- _What needs to be done_:
Wherever the string "else" turns up in the data, copy the whole line.

══ Extracted entries ══

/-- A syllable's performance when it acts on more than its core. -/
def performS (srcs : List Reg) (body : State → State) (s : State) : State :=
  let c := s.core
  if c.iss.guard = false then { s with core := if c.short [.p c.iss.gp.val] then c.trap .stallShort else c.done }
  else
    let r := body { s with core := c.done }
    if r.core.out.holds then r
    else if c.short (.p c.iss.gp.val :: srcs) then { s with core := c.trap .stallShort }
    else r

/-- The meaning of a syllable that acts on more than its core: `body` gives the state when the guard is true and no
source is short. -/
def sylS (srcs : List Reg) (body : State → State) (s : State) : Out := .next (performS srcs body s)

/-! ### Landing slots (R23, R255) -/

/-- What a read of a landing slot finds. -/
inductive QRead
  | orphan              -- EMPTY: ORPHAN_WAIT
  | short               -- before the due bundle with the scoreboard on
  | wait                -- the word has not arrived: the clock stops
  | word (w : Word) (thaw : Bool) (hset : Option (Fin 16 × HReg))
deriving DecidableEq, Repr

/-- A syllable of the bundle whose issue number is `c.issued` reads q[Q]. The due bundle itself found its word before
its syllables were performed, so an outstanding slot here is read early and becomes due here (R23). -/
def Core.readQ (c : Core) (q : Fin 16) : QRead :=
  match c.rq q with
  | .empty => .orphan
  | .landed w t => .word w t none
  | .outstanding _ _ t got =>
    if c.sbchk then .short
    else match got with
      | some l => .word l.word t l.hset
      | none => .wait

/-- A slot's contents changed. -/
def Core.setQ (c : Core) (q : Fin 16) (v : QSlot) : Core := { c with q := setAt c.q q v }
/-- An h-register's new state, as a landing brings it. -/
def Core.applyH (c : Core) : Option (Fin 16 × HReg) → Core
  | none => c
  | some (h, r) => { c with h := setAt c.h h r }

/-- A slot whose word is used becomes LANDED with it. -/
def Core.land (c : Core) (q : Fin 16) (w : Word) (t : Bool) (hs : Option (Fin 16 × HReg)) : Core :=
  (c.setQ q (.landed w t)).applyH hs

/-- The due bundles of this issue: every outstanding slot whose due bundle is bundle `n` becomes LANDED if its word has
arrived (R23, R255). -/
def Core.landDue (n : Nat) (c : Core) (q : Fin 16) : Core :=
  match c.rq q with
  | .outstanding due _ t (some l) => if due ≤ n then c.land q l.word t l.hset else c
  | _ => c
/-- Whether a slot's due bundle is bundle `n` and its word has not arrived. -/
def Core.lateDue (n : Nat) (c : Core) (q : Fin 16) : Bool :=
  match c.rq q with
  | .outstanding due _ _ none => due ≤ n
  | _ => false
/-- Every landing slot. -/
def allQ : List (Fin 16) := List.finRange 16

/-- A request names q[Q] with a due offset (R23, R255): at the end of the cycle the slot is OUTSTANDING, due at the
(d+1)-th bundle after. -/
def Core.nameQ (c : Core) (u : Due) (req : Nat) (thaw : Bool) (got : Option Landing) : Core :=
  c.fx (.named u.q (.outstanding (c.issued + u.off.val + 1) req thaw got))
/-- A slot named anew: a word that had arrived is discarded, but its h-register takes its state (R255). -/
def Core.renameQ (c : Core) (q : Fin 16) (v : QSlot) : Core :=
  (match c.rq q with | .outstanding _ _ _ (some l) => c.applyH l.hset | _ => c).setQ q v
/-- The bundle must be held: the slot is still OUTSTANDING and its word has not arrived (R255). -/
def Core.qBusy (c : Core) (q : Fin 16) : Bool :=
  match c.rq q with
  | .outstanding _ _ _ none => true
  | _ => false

═══

- _Expected output_:
  if c.iss.guard = false then { s with core := if c.short [.p c.iss.gp.val] then c.trap .stallShort else c.done }
  else
    else if c.short (.p c.iss.gp.val :: srcs) then { s with core := c.trap .stallShort }
    else r
    else match got with
  | .outstanding due _ t (some l) => if due ≤ n then c.land q l.word t l.hset else c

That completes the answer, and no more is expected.